Data extracted from a collection
*** Block opens ***

/-- R35, R36, R95 to R98: the performed write grant of a commit. The cell is written and marked, the context's
cursor advances where its walk stands and it is OPEN or RETIRING, and one cell more is committed. With all N cells
committed the item leaves; at the end of a STOP copy it raises APERTURE_END with the offset at size and leaves;
otherwise it posts the request for its next cell at the cursor. R69, R99, R145, R190: an item that was removed while
its cell in hand was outstanding keeps its place until the grant: the cell is written, the item leaves, and it
counts as aborted if its context is RETIRING and it has not been counted; the ACK count does not change. Log entry
27, the model's choice: the counts still stand in the engine where this grant ends the drain. -/
def Obligations.CommitGoesOnByGrants : Prop :=
  (∀ (p : Port) (s : State) (i : WorkItem) (rest : List WorkItem) (r : Request) (v : Word) (j : Nat) (counted : Bool),
     Operating s → s.arbiter.granting = some (.port p) → s.request p = some r → r.access = .write v →
     (s.port p).queue = i :: rest → i.state = .committing j true false counted → r.stream = some i.stream →
     let c := s.context p i.stream
     let c' := if r.standing = true ∧ (c.state = .opened ∨ c.state = .retiring) then c.advance else c
     let marked := r.marking = true ∧ (s.aperture r.aperture).isDefined = true ∧
       (s.aperture r.aperture).generation = r.generation
     let s1 : State :=
       ({ s.writeCell r.row r.column v with
           arbiter := { s.arbiter with granting := none, portRequests := s.arbiter.portRequests.set p none }
           marks := if marked then s.marks ||| BitVec.twoPow 32 r.aperture.val else s.marks
           ports := s.ports.set p
             { s.port p with
               queue := { i with state := .committing (j + 1) false false counted } :: rest } } :
         State).setContext p i.stream c'
     (i.parameter.toNat ≤ j + 1 → exec .grantPerformed s = .next (s1.finishHead p).settleDrain) ∧
     ∀ k : Copy, j + 1 < i.parameter.toNat → c'.copy = some k →
       (k.geometry.policy = .stop → k.geometry.size ≤ c'.cursor →
         exec .grantPerformed s = .next
           ((s1.raise
             ⟨.apertureEnd, .port p, some i.stream, some ⟨k.aperture, c'.cursor⟩,
               some ⟨headerType i.capture, i.capture⟩⟩).finishHead p).settleDrain) ∧
       (∀ slot : Fin 2, i.slot = some slot → c'.cursor < k.geometry.size →
         exec .grantPerformed s = .next
           ((s1.setPort p
             { s1.port p with
               queue := { i with state := .committing (j + 1) true false counted } :: rest }).setRequest p
             (some
               { access := .write (((s.port p).slots.get slot).getD (j + 1) 0)
                 row := k.geometry.rowAt c'.cursor
                 column := k.geometry.columnAt c'.cursor
                 stream := some i.stream
                 aperture := k.aperture
                 generation := k.generation
                 marking := k.geometry.isMarking c'.cursor
                 wanted := true
                 standing := true })))) ∧
  (∀ (p : Port) (s t : State) (i : WorkItem) (rest : List WorkItem) (r : Request) (v : Word) (j : Nat)
     (inHand counted : Bool), Operating s → s.arbiter.granting = some (.port p) → s.request p = some r →
     r.access = .write v → (s.port p).queue = i :: rest → i.state = .committing j inHand true counted →
     (∀ x ∈ rest, x.state = .ready ∨ ∃ n : Nat, x.state = .receiving n) → exec .grantPerformed s = .next t →
     t.store = (s.writeCell r.row r.column v).store ∧ (t.port p).queue = rest ∧
       (t.port p).ackCount = (s.port p).ackCount ∧ t.request p = none ∧ t.retire.drained = s.retire.drained ∧
       t.retire.aborted =
         if counted = false ∧ (s.context p i.stream).state = .retiring then min 255 (s.retire.aborted + 1)
         else s.retire.aborted)
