/-! ### countAck -/

@[simp] theorem State.countAck_inReset (s : State) (p : Port) :
    (s.countAck p).inReset = s.inReset := rfl
@[simp] theorem State.countAck_powerOns (s : State) (p : Port) :
    (s.countAck p).powerOns = s.powerOns := rfl
@[simp] theorem State.countAck_freeCount (s : State) (p : Port) :
    (s.countAck p).freeCount = s.freeCount := rfl
@[simp] theorem State.countAck_store (s : State) (p : Port) :
    (s.countAck p).store = s.store := rfl
@[simp] theorem State.countAck_arbiter (s : State) (p : Port) :
    (s.countAck p).arbiter = s.arbiter := rfl
@[simp] theorem State.countAck_apertures (s : State) (p : Port) :
    (s.countAck p).apertures = s.apertures := rfl
@[simp] theorem State.countAck_marks (s : State) (p : Port) :
    (s.countAck p).marks = s.marks := rfl
@[simp] theorem State.countAck_bindings (s : State) (p : Port) :
    (s.countAck p).bindings = s.bindings := rfl
@[simp] theorem State.countAck_contexts (s : State) (p : Port) :
    (s.countAck p).contexts = s.contexts := rfl
@[simp] theorem State.countAck_hostContext (s : State) (p : Port) :
    (s.countAck p).hostContext = s.hostContext := rfl
@[simp] theorem State.countAck_command (s : State) (p : Port) :
    (s.countAck p).command = s.command := rfl
@[simp] theorem State.countAck_retire (s : State) (p : Port) :
    (s.countAck p).retire = s.retire := rfl
@[simp] theorem State.countAck_faults (s : State) (p : Port) :
    (s.countAck p).faults = s.faults := rfl
@[simp] theorem State.countAck_interrupts (s : State) (p : Port) :
    (s.countAck p).interrupts = s.interrupts := rfl
@[simp] theorem State.countAck_window (s : State) (p : Port) :
    (s.countAck p).window = s.window := rfl
@[simp] theorem State.countAck_bus (s : State) (p : Port) :
    (s.countAck p).bus = s.bus := rfl
@[simp] theorem State.countAck_pending (s : State) (p : Port) :
    (s.countAck p).pending = s.pending := rfl

/-! ### countClaim -/

@[simp] theorem State.countClaim_inReset (s : State) (source : Source) :
    (s.countClaim source).inReset = s.inReset := rfl
@[simp] theorem State.countClaim_powerOns (s : State) (source : Source) :
    (s.countClaim source).powerOns = s.powerOns := rfl
@[simp] theorem State.countClaim_freeCount (s : State) (source : Source) :
    (s.countClaim source).freeCount = s.freeCount := rfl
@[simp] theorem State.countClaim_store (s : State) (source : Source) :
    (s.countClaim source).store = s.store := rfl
@[simp] theorem State.countClaim_arbiter (s : State) (source : Source) :
    (s.countClaim source).arbiter = s.arbiter := rfl
@[simp] theorem State.countClaim_apertures (s : State) (source : Source) :
    (s.countClaim source).apertures = s.apertures := rfl
@[simp] theorem State.countClaim_marks (s : State) (source : Source) :
    (s.countClaim source).marks = s.marks := rfl
@[simp] theorem State.countClaim_bindings (s : State) (source : Source) :
    (s.countClaim source).bindings = s.bindings := rfl
@[simp] theorem State.countClaim_contexts (s : State) (source : Source) :
    (s.countClaim source).contexts = s.contexts := rfl
@[simp] theorem State.countClaim_hostContext (s : State) (source : Source) :
    (s.countClaim source).hostContext = s.hostContext := rfl
@[simp] theorem State.countClaim_ports (s : State) (source : Source) :
    (s.countClaim source).ports = s.ports := rfl
@[simp] theorem State.countClaim_command (s : State) (source : Source) :
    (s.countClaim source).command = s.command := rfl
@[simp] theorem State.countClaim_retire (s : State) (source : Source) :
    (s.countClaim source).retire = s.retire := rfl
@[simp] theorem State.countClaim_window (s : State) (source : Source) :
    (s.countClaim source).window = s.window := rfl
@[simp] theorem State.countClaim_bus (s : State) (source : Source) :
    (s.countClaim source).bus = s.bus := rfl
@[simp] theorem State.countClaim_pending (s : State) (source : Source) :
    (s.countClaim source).pending = s.pending := rfl

/-! ### setAlert -/

@[simp] theorem State.setAlert_inReset (s : State) :
    (s.setAlert).inReset = s.inReset := rfl
@[simp] theorem State.setAlert_powerOns (s : State) :
    (s.setAlert).powerOns = s.powerOns := rfl
@[simp] theorem State.setAlert_freeCount (s : State) :
    (s.setAlert).freeCount = s.freeCount := rfl
@[simp] theorem State.setAlert_store (s : State) :
    (s.setAlert).store = s.store := rfl
@[simp] theorem State.setAlert_arbiter (s : State) :
    (s.setAlert).arbiter = s.arbiter := rfl
@[simp] theorem State.setAlert_apertures (s : State) :
    (s.setAlert).apertures = s.apertures := rfl
@[simp] theorem State.setAlert_marks (s : State) :
    (s.setAlert).marks = s.marks := rfl
@[simp] theorem State.setAlert_bindings (s : State) :
    (s.setAlert).bindings = s.bindings := rfl
@[simp] theorem State.setAlert_contexts (s : State) :
    (s.setAlert).contexts = s.contexts := rfl
@[simp] theorem State.setAlert_hostContext (s : State) :
    (s.setAlert).hostContext = s.hostContext := rfl
@[simp] theorem State.setAlert_ports (s : State) :
    (s.setAlert).ports = s.ports := rfl
@[simp] theorem State.setAlert_command (s : State) :
    (s.setAlert).command = s.command := rfl
@[simp] theorem State.setAlert_retire (s : State) :
    (s.setAlert).retire = s.retire := rfl
@[simp] theorem State.setAlert_interrupts (s : State) :
    (s.setAlert).interrupts = s.interrupts := rfl
@[simp] theorem State.setAlert_window (s : State) :
    (s.setAlert).window = s.window := rfl
@[simp] theorem State.setAlert_bus (s : State) :
    (s.setAlert).bus = s.bus := rfl
@[simp] theorem State.setAlert_pending (s : State) :
    (s.setAlert).pending = s.pending := rfl

/-! ### setSuspendLatch -/

@[simp] theorem State.setSuspendLatch_inReset (s : State) (p : Port) :
    (s.setSuspendLatch p).inReset = s.inReset := rfl
@[simp] theorem State.setSuspendLatch_powerOns (s : State) (p : Port) :
    (s.setSuspendLatch p).powerOns = s.powerOns := rfl
@[simp] theorem State.setSuspendLatch_freeCount (s : State) (p : Port) :
    (s.setSuspendLatch p).freeCount = s.freeCount := rfl
@[simp] theorem State.setSuspendLatch_store (s : State) (p : Port) :
    (s.setSuspendLatch p).store = s.store := rfl
@[simp] theorem State.setSuspendLatch_arbiter (s : State) (p : Port) :
    (s.setSuspendLatch p).arbiter = s.arbiter := rfl
@[simp] theorem State.setSuspendLatch_apertures (s : State) (p : Port) :
    (s.setSuspendLatch p).apertures = s.apertures := rfl
@[simp] theorem State.setSuspendLatch_marks (s : State) (p : Port) :
    (s.setSuspendLatch p).marks = s.marks := rfl
@[simp] theorem State.setSuspendLatch_bindings (s : State) (p : Port) :
    (s.setSuspendLatch p).bindings = s.bindings := rfl
@[simp] theorem State.setSuspendLatch_contexts (s : State) (p : Port) :
    (s.setSuspendLatch p).contexts = s.contexts := rfl
@[simp] theorem State.setSuspendLatch_hostContext (s : State) (p : Port) :
    (s.setSuspendLatch p).hostContext = s.hostContext := rfl
@[simp] theorem State.setSuspendLatch_ports (s : State) (p : Port) :
    (s.setSuspendLatch p).ports = s.ports := rfl
@[simp] theorem State.setSuspendLatch_command (s : State) (p : Port) :
    (s.setSuspendLatch p).command = s.command := rfl
@[simp] theorem State.setSuspendLatch_retire (s : State) (p : Port) :
    (s.setSuspendLatch p).retire = s.retire := rfl
@[simp] theorem State.setSuspendLatch_faults (s : State) (p : Port) :
    (s.setSuspendLatch p).faults = s.faults := rfl
@[simp] theorem State.setSuspendLatch_window (s : State) (p : Port) :
    (s.setSuspendLatch p).window = s.window := rfl
@[simp] theorem State.setSuspendLatch_bus (s : State) (p : Port) :
    (s.setSuspendLatch p).bus = s.bus := rfl
@[simp] theorem State.setSuspendLatch_pending (s : State) (p : Port) :
    (s.setSuspendLatch p).pending = s.pending := rfl

/-! ### completeWith -/

@[simp] theorem State.completeWith_inReset (s : State) (code : ResultCode) (d0 d1 d2 : Nat) :
    (s.completeWith code d0 d1 d2).inReset = s.inReset := rfl
@[simp] theorem State.completeWith_powerOns (s : State) (code : ResultCode) (d0 d1 d2 : Nat) :
    (s.completeWith code d0 d1 d2).powerOns = s.powerOns := rfl
@[simp] theorem State.completeWith_freeCount (s : State) (code : ResultCode) (d0 d1 d2 : Nat) :
    (s.completeWith code d0 d1 d2).freeCount = s.freeCount := rfl
@[simp] theorem State.completeWith_store (s : State) (code : ResultCode) (d0 d1 d2 : Nat) :
    (s.completeWith code d0 d1 d2).store = s.store := rfl
@[simp] theorem State.completeWith_arbiter (s : State) (code : ResultCode) (d0 d1 d2 : Nat) :
    (s.completeWith code d0 d1 d2).arbiter = s.arbiter := rfl
@[simp] theorem State.completeWith_apertures (s : State) (code : ResultCode) (d0 d1 d2 : Nat) :
    (s.completeWith code d0 d1 d2).apertures = s.apertures := rfl
@[simp] theorem State.completeWith_marks (s : State) (code : ResultCode) (d0 d1 d2 : Nat) :
    (s.completeWith code d0 d1 d2).marks = s.marks := rfl
@[simp] theorem State.completeWith_bindings (s : State) (code : ResultCode) (d0 d1 d2 : Nat) :
    (s.completeWith code d0 d1 d2).bindings = s.bindings := rfl
@[simp] theorem State.completeWith_contexts (s : State) (code : ResultCode) (d0 d1 d2 : Nat) :
    (s.completeWith code d0 d1 d2).contexts = s.contexts := rfl
@[simp] theorem State.completeWith_hostContext (s : State) (code : ResultCode) (d0 d1 d2 : Nat) :
    (s.completeWith code d0 d1 d2).hostContext = s.hostContext := rfl
@[simp] theorem State.completeWith_ports (s : State) (code : ResultCode) (d0 d1 d2 : Nat) :
    (s.completeWith code d0 d1 d2).ports = s.ports := rfl
@[simp] theorem State.completeWith_retire (s : State) (code : ResultCode) (d0 d1 d2 : Nat) :
    (s.completeWith code d0 d1 d2).retire = s.retire := rfl
@[simp] theorem State.completeWith_faults (s : State) (code : ResultCode) (d0 d1 d2 : Nat) :
    (s.completeWith code d0 d1 d2).faults = s.faults := rfl
@[simp] theorem State.completeWith_window (s : State) (code : ResultCode) (d0 d1 d2 : Nat) :
    (s.completeWith code d0 d1 d2).window = s.window := rfl
@[simp] theorem State.completeWith_bus (s : State) (code : ResultCode) (d0 d1 d2 : Nat) :
    (s.completeWith code d0 d1 d2).bus = s.bus := rfl
@[simp] theorem State.completeWith_pending (s : State) (code : ResultCode) (d0 d1 d2 : Nat) :
    (s.completeWith code d0 d1 d2).pending = s.pending := rfl

/-! ### completeRetire -/

@[simp] theorem State.completeRetire_inReset (s : State) (code : ResultCode) :
    (s.completeRetire code).inReset = s.inReset := rfl
@[simp] theorem State.completeRetire_powerOns (s : State) (code : ResultCode) :
    (s.completeRetire code).powerOns = s.powerOns := rfl
@[simp] theorem State.completeRetire_freeCount (s : State) (code : ResultCode) :
    (s.completeRetire code).freeCount = s.freeCount := rfl
@[simp] theorem State.completeRetire_store (s : State) (code : ResultCode) :
    (s.completeRetire code).store = s.store := rfl
@[simp] theorem State.completeRetire_arbiter (s : State) (code : ResultCode) :
    (s.completeRetire code).arbiter = s.arbiter := rfl
@[simp] theorem State.completeRetire_apertures (s : State) (code : ResultCode) :
    (s.completeRetire code).apertures = s.apertures := rfl
@[simp] theorem State.completeRetire_marks (s : State) (code : ResultCode) :
    (s.completeRetire code).marks = s.marks := rfl
@[simp] theorem State.completeRetire_bindings (s : State) (code : ResultCode) :
    (s.completeRetire code).bindings = s.bindings := rfl
@[simp] theorem State.completeRetire_contexts (s : State) (code : ResultCode) :
    (s.completeRetire code).contexts = s.contexts := rfl
@[simp] theorem State.completeRetire_hostContext (s : State) (code : ResultCode) :
    (s.completeRetire code).hostContext = s.hostContext := rfl
@[simp] theorem State.completeRetire_ports (s : State) (code : ResultCode) :
    (s.completeRetire code).ports = s.ports := rfl
@[simp] theorem State.completeRetire_faults (s : State) (code : ResultCode) :
    (s.completeRetire code).faults = s.faults := rfl
@[simp] theorem State.completeRetire_window (s : State) (code : ResultCode) :
    (s.completeRetire code).window = s.window := rfl
@[simp] theorem State.completeRetire_bus (s : State) (code : ResultCode) :
    (s.completeRetire code).bus = s.bus := rfl
@[simp] theorem State.completeRetire_pending (s : State) (code : ResultCode) :
    (s.completeRetire code).pending = s.pending := rfl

*** Block closes ***

Which lines above run from the one containing "(s.completeWith code d0 d1 d2).faults" down to the one containing "(s.completeWith code d0 d1 d2).window"? Repeat exactly those, both ends included, and nothing else.

    (s.completeWith code d0 d1 d2).faults = s.faults := rfl
@[simp] theorem State.completeWith_window (s : State) (code : ResultCode) (d0 d1 d2 : Nat) :
    (s.completeWith code d0 d1 d2).window = s.window := rfl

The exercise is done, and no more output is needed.